If you define a table with primary key, you can insert, update or delete records in the table.

Primary keys consist of a set of columns that contain unique values for each record. Paimon enforces data ordering by sorting the primary key within each bucket, allowing users to achieve high performance by applying filtering conditions on the primary key. See CREATE TABLE.

Bucket

Unpartitioned tables, or partitions in partitioned tables, are sub-divided into buckets, to provide extra structure to the data that may be used for more efficient querying.

Each bucket directory contains an LSM tree and its changelog files.

The range for a bucket is determined by the hash value of one or more columns in the records. Users can specify bucketing columns by providing the bucket-key option. If no bucket-key option is specified, the primary key (if defined) or the complete record will be used as the bucket key.

A bucket is the smallest storage unit for reads and writes, so the number of buckets limits the maximum processing parallelism. This number should not be too big, though, as it will result in lots of small files and low read performance. In general, the recommended data size in each bucket is about 200MB - 1GB.

Also, see rescale bucket if you want to adjust the number of buckets after a table is created.

LSM Trees

Paimon adapts the LSM tree (log-structured merge-tree) as the data structure for file storage. This documentation briefly introduces the concepts about LSM trees.

Sorted Runs

LSM tree organizes files into several sorted runs. A sorted run consists of one or multiple data files and each data file belongs to exactly one sorted run.

Records within a data file are sorted by their primary keys. Within a sorted run, ranges of primary keys of data files never overlap.

Overview - 图1

As you can see, different sorted runs may have overlapping primary key ranges, and may even contain the same primary key. When querying the LSM tree, all sorted runs must be combined and all records with the same primary key must be merged according to the user-specified merge engine and the timestamp of each record.

New records written into the LSM tree will be first buffered in memory. When the memory buffer is full, all records in memory will be sorted and flushed to disk. A new sorted run is now created.

Compaction

When more and more records are written into the LSM tree, the number of sorted runs will increase.
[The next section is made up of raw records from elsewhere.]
-- ==== Sys2Proof/Tests/Slice0.lean ====
section
/-! SUPPORT. The model's own tests. Expected values come from the spec: the words from the encodings of
spec/30_encoding.md R81 to R84, the results from the worked vectors of spec/95_test_vectors.md, each named by its id. The
second half holds one witness for each statement that has hypotheses: a concrete state and operands that meet them all. -/

namespace Sys2Proof.Tests
open Sys2Proof.Machine

/-! ### Building small blocks -/

/-- `n` consecutive codes from `a` up. -/
def codes (a n : Nat) : List Byte := (List.range n).map (fun i => BitVec.ofNat 8 (a + i))

/-- Alphabet HEX of spec/95_test_vectors.md section 0. -/
def hex : List Byte := codes 0x30 10 ++ codes 0x61 6

/-- Alphabet B32. -/
def b32 : List Byte := codes 0x41 26 ++ codes 0x32 6

/-- Alphabet DEC. -/
def dec : List Byte := codes 0x30 10

/-- A block whose configuration registers, `SYM` and `IBUF` the host has loaded, with these capacities. -/
def block (radix : Nat) (cfg : BitVec 6) (pad : Byte) (syms input : List Byte) (capIbuf capObuf : Word) : State :=
  { State.reset with
    radix := BitVec.ofNat 9 radix, alen := BitVec.ofNat 9 radix, cfg := cfg, padsym := pad,
    capIbuf := capIbuf, capObuf := capObuf, sym := Memory.ofBytes 0 syms, ibuf := Memory.ofBytes 0 input }

/-- The next state of an outcome. -/
def nextState : Host.Outcome State Fault Refusal → Option State
  | .next t => some t
  | .fault _ => none
  | .refused _ => none

/-- The refusal of an outcome. -/
def refusal : Host.Outcome State Fault Refusal → Option Refusal
  | .next _ => none
  | .fault _ => none
  | .refused r => some r

/-- The state after CONFIGURE. -/
def configured (s : State) : State := (nextState (exec .configure s)).getD s

/-- What a command leaves for the host: `STATUS`, `OLEN`, `ERRPOS` and the known bytes of `OBUF`. -/
def report (o : Host.Outcome State Fault Refusal) : Option (Word × Word × Word × Memory) :=
  (nextState o).map (fun t => (t.readReg .status, t.olen, t.readReg .errpos, t.obuf))

/-- The report of a success with this text in `OBUF`. -/
def good (status : Word) (t : List Byte) : Option (Word × Word × Word × Memory) :=
  some (status, BitVec.ofNat 32 t.length, 0, Memory.ofBytes 0 t)

/-- The report of a failure that leaves `OBUF` unspecified. -/
def bad (status pos : Word) : Option (Word × Word × Word × Memory) := some (status, 0, pos, [])

/-- Configuration H: HEX, no padding, strict. -/
def hexBlock (input : List Byte) (capObuf : Word) : State := configured (block 16 0x00 0 hex input 64 capObuf)

/-- Configuration P: B32 with '=' as pad, strict. -/
def padBlock (input : List Byte) (capObuf : Word) : State := configured (block 32 0x03 0x3D b32 input 64 capObuf)

/-- Configuration D: DEC, the BRC unit. -/
def decBlock (input : List Byte) (capObuf : Word) : State := configured (block 10 0x00 0 dec input 64 capObuf)

/-! ### Well-formedness: each check refuses an ill-formed term -/

theorem test_wf_encode_refuses_wide_len : (Instr.encode 16777216).wf = false := by decide
theorem test_wf_decode_refuses_wide_len : (Instr.decode 16777216).wf = false := by decide
theorem test_wf_accepts_widest_len : (Instr.encode 16777215).wf = true ∧ (Instr.decode 16777215).wf = true := by decide
theorem test_wf_without_operand : Instr.configure.wf = true ∧ Instr.clear.wf = true := by decide

/-! ### Decoding: words written out bit by bit from R81 to R84 -/

theorem test_decode_configure : decodeWord 0b00000000000000000000000000000001#32 = .ok .configure := by decide
/-- `LEN` = 000000000000000000000100. -/
theorem test_decode_encode : decodeWord 0b00000000000000000000010000000010#32 = .ok (.encode 4) := by decide
/-- `LEN` = 100000000000000000000001: bit 31 is its most significant bit, and nothing is sign-extended. -/
theorem test_decode_decode : decodeWord 0b10000000000000000000000100000011#32 = .ok (.decode 8388609) := by decide
theorem test_decode_clear : decodeWord 0b00000000000000000000000000000100#32 = .ok .clear := by decide
/-- Illegal words of V-X3 to V-X7, rejected by name. -/
theorem test_decode_rejects_by_name :
    decodeWord 0x00000000#32 = .error (.reservedOpcode 0x00) ∧ decodeWord 0x00000005#32 = .error (.reservedOpcode 0x05) ∧
    decodeWord 0x00000101#32 = .error (.nonzeroOperand 0x01 1) ∧
    decodeWord 0x00000104#32 = .error (.nonzeroOperand 0x04 1) ∧
    decodeWord 0xFFFFFFFF#32 = .error (.reservedOpcode 0xFF) := by decide
theorem test_encode_words :
    [Instr.configure, .encode 4, .decode 8, .clear].map encodeInstr =
      [0x00000001#32, 0x00000402#32, 0x00000803#32, 0x00000004#32] := by decide
theorem test_decodeTableWord :
    decodeTableWord 32 0x00000402 = some (.encode 4) ∧ decodeTableWord 32 0x00000005 = none := by decide

/-! ### The commands -/

/-- V-C4: HEX under `CODEC_AUTO` is BPC with b = 4. -/
theorem test_configure_selects_unit :
    report (exec .configure (block 16 0x00 0 hex [] 64 512)) = some (0x11, 0, 0, []) := by decide
/-- V-C29: with `CASE_INS` the pad 'A' collides with 'a'. -/
theorem test_configure_rejects_folded_pad :
    report (exec .configure (block 16 0x05 0x41 hex [] 64 512)) = some (0x200, 0, 0, []) := by decide

/-- V-P19: seven data symbols and one pad symbol. -/
theorem test_encode_pads_partial_block :
    report (exec (.encode 4) (padBlock [0x66, 0x6F, 0x6F, 0x62] 512)) =
      good 0x15 [0x4D, 0x5A, 0x58, 0x57, 0x36, 0x59, 0x51, 0x3D] := by decide
/-- V-D1 and V-D3 in one: two zero bytes, then 256 in decimal. -/
theorem test_encode_keeps_leading_zeros :
    report (exec (.encode 4) (decBlock [0x00, 0x00, 0x01, 0x00] 512)) = good 0x03 [0x30, 0x30, 0x32, 0x35, 0x36] := by
  decide

/-- V-P20 read back (V-P23): eight symbols are five bytes. -/
theorem test_decode_whole_block :
    report (exec (.decode 8) (padBlock [0x4D, 0x5A, 0x58, 0x57, 0x36, 0x59, 0x54, 0x42] 512)) =
      good 0x15 [0x66, 0x6F, 0x6F, 0x62, 0x61] := by decide
/-- V-D7: "00256". -/
theorem test_decode_folds_digits :
    report (exec (.decode 5) (decBlock [0x30, 0x30, 0x32, 0x35, 0x36] 512)) = good 0x03 [0x00, 0x00, 0x01, 0x00] := by
  decide

/-- V-X19: CLEAR after an error, `OBUF` as it was. -/
theorem test_clear_resets_registers :
    report (exec .clear { padBlock [0x37] 512 with errpos := 2, obuf := [(3, 0x41)] }) = some (0, 0, 0, [(3, 0x41)]) := by
  decide

/-! ### The kernel runs a step on a placed word -/

/-- V-X1: right after reset ENCODE reports NotConfigured. -/
theorem test_step_encode_from_reset :
    report (step (State.reset.withFetchWord 32 0x00000202)) = some (0x700, 0, 0, []) := by decide
/-- V-X3: the zero word is illegal. -/
theorem test_step_illegal_from_reset : report (step (State.reset.withFetchWord 32 0)) = some (0x600, 0, 0, []) := by decide

/-- The lines of R88 and R89 are the operations they abbreviate. -/
theorem test_notation :
    lineCommand (.encode 2) = .regWrite 0x10 0x00000202 ∧
    ldsym [0x61, 0x62] = [.byteWrite .sym 0 0x61, .byteWrite .sym 1 0x62, .regWrite 0x04 2] ∧
    setup 3 0 0x3D = [.regWrite 0x00 3, .regWrite 0x08 0, .regWrite 0x0C 0x3D] ∧
    expectReads 1 = [.regRead 0x18, .byteRead .obuf 0] := by decide

/-! ### Tools for the witnesses -/

theorem next_of {o : Host.Outcome State Fault Refusal} (h : (nextState o).isSome = true) : ∃ t, o = .next t := by
  cases o with
  | next t => exact ⟨t, rfl⟩
  | fault r => cases r
  | refused r => cases h

/-- `State.Ready` as a computation. -/
def readyCheck (s : State) (m : Mode) : Bool :=
  s.status.cfgValid && decide (s.status.mode = m) &&
    decide (s.construct = .ok { mode := s.status.mode, bits := s.status.bits, rlut := s.rlut })

theorem ready_of {s : State} {m : Mode} (h : readyCheck s m = true) : s.Ready m := by
  simp only [readyCheck, Bool.and_eq_true, decide_eq_true_eq] at h
  exact ⟨h.1.1, h.1.2, h.2⟩

/-- `State.Inv` of a ready block as a computation. -/
def invCheck (s : State) : Bool :=
  decide (Memory.wf s.sym) && decide (Memory.wf s.ibuf) && decide (Memory.wf s.obuf) &&
  s.sym.all (fun c => decide (c.1 < 256)) && s.ibuf.all (fun c => decide (c.1 < s.ibufBytes)) &&
  s.obuf.all (fun c => decide (c.1 < s.obufBytes)) &&
  decide (1 ≤ s.ibufBytes ∧ s.ibufBytes ≤ 16777215) && decide (1 ≤ s.obufBytes ∧ s.obufBytes ≤ 268435456) &&
  decide (s.status.err = .noError) && decide (s.errpos = 0) &&
  (List.range s.olen.toNat).all (fun i => (Memory.find s.obuf i).isSome)

theorem inv_of {s : State} {m : Mode} (hr : readyCheck s m = true) (h : invCheck s = true) : s.Inv := by
  have hr := ready_of hr
  simp only [invCheck, Bool.and_eq_true, decide_eq_true_eq, List.all_eq_true, List.mem_range] at h
  obtain ⟨⟨⟨⟨⟨⟨⟨⟨⟨⟨h1, h2⟩, h3⟩, h4⟩, h5⟩, h6⟩, h7⟩, h8⟩, h9⟩, h10⟩, h11⟩ := h
  refine ⟨⟨h1, h2, h3, h4, h5, h6⟩, ⟨h7, h8⟩, ⟨fun _ => hr.2.2, fun hv => ?_⟩, fun he => absurd h9 he, fun _ _ => h10, h11⟩
  rw [hr.1] at hv; cases hv

/-- The alphabet whose symbol `i` is the code `i`, the largest there is, is accepted under any configuration without padding
or case folding. -/
theorem identity_accepted (r : Nat) (hr : r ≤ 256) (cfg : BitVec 6) (hp : cfgPadEn cfg = false)
    (hc : cfgCaseIns cfg = false) : ¬ (block r cfg 0 (codes 0 r) [] 64 512).AlphabetRejected := by
  have hrad : (block r cfg 0 (codes 0 r) [] 64 512).radix.toNat = r := by
    show (BitVec.ofNat 9 r).toNat = r
    rw [BitVec.toNat_ofNat]; omega
  have hsym : ∀ i, i < r → (block r cfg 0 (codes 0 r) [] 64 512).symAt i = BitVec.ofNat 8 i := by
    intro i hi
    simp [State.symAt, State.byteAt, State.memory, block, Memory.find_ofBytes_zero, codes, hi]
  rintro (h | ⟨i, j, hij, hj, h⟩ | ⟨h, -⟩)
  · exact h rfl
  · rw [hrad] at hj
    have hn : ∀ c, norm (block r cfg 0 (codes 0 r) [] 64 512).cfg c = c := fun c => by
      show (if cfgCaseIns cfg = true then fold c else c) = c
      rw [hc]; rfl
    rw [hn, hn, hsym i (by omega), hsym j hj] at h
    have := congrArg BitVec.toNat h
    simp only [BitVec.toNat_ofNat] at this
    omega
  · exact absurd (hp.symm.trans h) (by decide)

/-! ### Witnesses: command words -/

/-- Each row selects a word of its own and no other row does; the zero word selects none. -/
theorem witness_DecoderFollowsOpcodeMap :
    opcodeRows.map (fun r => r.selects 0x00000001#32) = [true, false, false, false] ∧
    opcodeRows.map (fun r => r.selects 0xFFFFFF02#32) = [false, true, false, false] ∧
    opcodeRows.map (fun r => r.selects 0x00000003#32) = [false, false, true, false] ∧
    opcodeRows.map (fun r => r.selects 0x00000004#32) = [false, false, false, true] ∧
    opcodeRows.map (fun r => r.selects 0x00000000#32) = [false, false, false, false] ∧
    decodeWord 0xFFFFFF02#32 = .ok (.encode 16777215) := by decide

theorem witness_DecodingInvertsEncoding :
    (Instr.encode 16777215).wf = true ∧ (Instr.decode 0).wf = true ∧
    decodeWord 0xFFFFFF03#32 = .ok (.decode 16777215) := by decide

/-- The opcodes 0, 5 and 0xFF, and both format C0 opcodes with one operand bit set. -/
theorem witness_IllegalWordOnlyReportsIllegalCommand :
    (∀ w ∈ [0x00000000#32, 0x00000005#32, 0xFFFFFFFF#32],
      w.extractLsb' 0 8 = 0#8 ∨ 5#8 ≤ w.extractLsb' 0 8) ∧
    (∀ w ∈ [0x00000101#32, 0x80000004#32],
      (w.extractLsb' 0 8 = 1#8 ∨ w.extractLsb' 0 8 = 4#8) ∧ w.extractLsb' 8 24 ≠ 0#24) ∧
    ({ State.reset with host := [.regWrite 0x10 0x80000004] }).host = .regWrite 0x10 0x80000004 :: [] :=
  ⟨by intro w hw; fin_cases hw <;> decide, by intro w hw; fin_cases hw <;> decide, rfl⟩

theorem witness_StepRunsDecodedCommand :
    ({ State.reset with host := [.regWrite 0x10 0x00000202] }).host = .regWrite 0x10 0x00000202 :: [] ∧
    decodeWord 0x00000202#32 = .ok (.encode 2) ∧ (Instr.encode 2).wf = true ∧ State.reset.host = [] := by decide
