-- ==== Sys2Proof/Config.lean ====
section
/-! DEFINITION. What the machine's manual leaves to nobody: the free values.  None has a body, so nothing
proves what any of them is, and every statement holds whatever they are. -/

namespace Sys2Proof

/-- FREE VALUE (log 6).  The byte that the policy HEAP_FILL draws for byte `offset` of the block made by
draw number `draw`, read until something writes that byte (20_memory.md R55, 93 U2). -/
opaque Config.heapFill (draw offset : Nat) : Byte

/-- FREE VALUE (log 4).  The unspecified initial byte `a` of the stack buffer (10_state.md R38, 93 U3). -/
opaque Config.stackInit (a : Nat) : Byte

/-- FREE VALUE (log 5).  The unspecified initial word `i` of the call-stack buffer (10_state.md R38, 93 U3). -/
opaque Config.callInit (i : Nat) : Word

/-- FREE VALUE (log 7).  The handle that an allocation policy other than ALLOC_SEQ proposes at draw number
`draw` when the handles in `live` are live; `none` when it has no handle left (20_memory.md R50, 93 U1). -/
opaque Config.allocOther (draw : Nat) (live : List Nat) : Option Word

end Sys2Proof
end

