-- ==== Sys2Proof/Machine/Alu.lean ====
section
/-! DEFINITION. The sequences of the integer unit that the arithmetic, comparison and logic instructions share
(40_engine.md R104). -/

namespace Sys2Proof.Machine

/-- `Pop(w)` giving `b`, `Pop(w)` giving `a`, then `Push` of the result `f a b`: the value popped first is the right
operand (42_arithmetic.md R150).  A second pop that underflows leaves the first one done (40_engine.md R107). -/
def binaryOp {u : Width} (w : Width) (f : BitVec w.bits → BitVec w.bits → BitVec u.bits) (s : State) :
    Result Unit :=
  (pop w s).bind fun b s =>
    (pop w s).bind fun a s =>
      (push (f a b) s).bind fun _ s => advance s

/-- `Pop(w)`, then `Push` of the result `f v`: the NOT sequence of 40_engine.md R104. -/
def unaryOp (w : Width) (f : BitVec w.bits → BitVec w.bits) (s : State) : Result Unit :=
  (pop w s).bind fun v s =>
    (push (f v) s).bind fun _ s => advance s

end Sys2Proof.Machine
end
Because querying an LSM tree requires all sorted runs to be combined, too many sorted runs will result in a poor query performance, or even out of memory.

To limit the number of sorted runs, we have to merge several sorted runs into one big sorted run once in a while. This procedure is called compaction.

However, compaction is a resource intensive procedure which consumes a certain amount of CPU time and disk IO, so too frequent compaction may in turn result in slower writes. It is a trade-off between query and write performance. Paimon currently adapts a compaction strategy similar to Rocksdb’s universal compaction.

By default, when Paimon appends records to the LSM tree, it will also perform compactions as needed. Users can also choose to perform all compactions in a dedicated compaction job. See dedicated compaction job for more info.

Record-Level expire

In compaction, you can configure record-Level expire time to expire records, you should configure:

  1. 'record-level.expire-time': time retain for records.
  2. 'record-level.time-field': time field for record level expire, it should be a seconds INT.

Expiration happens in compaction, and there is no strong guarantee to expire records in time.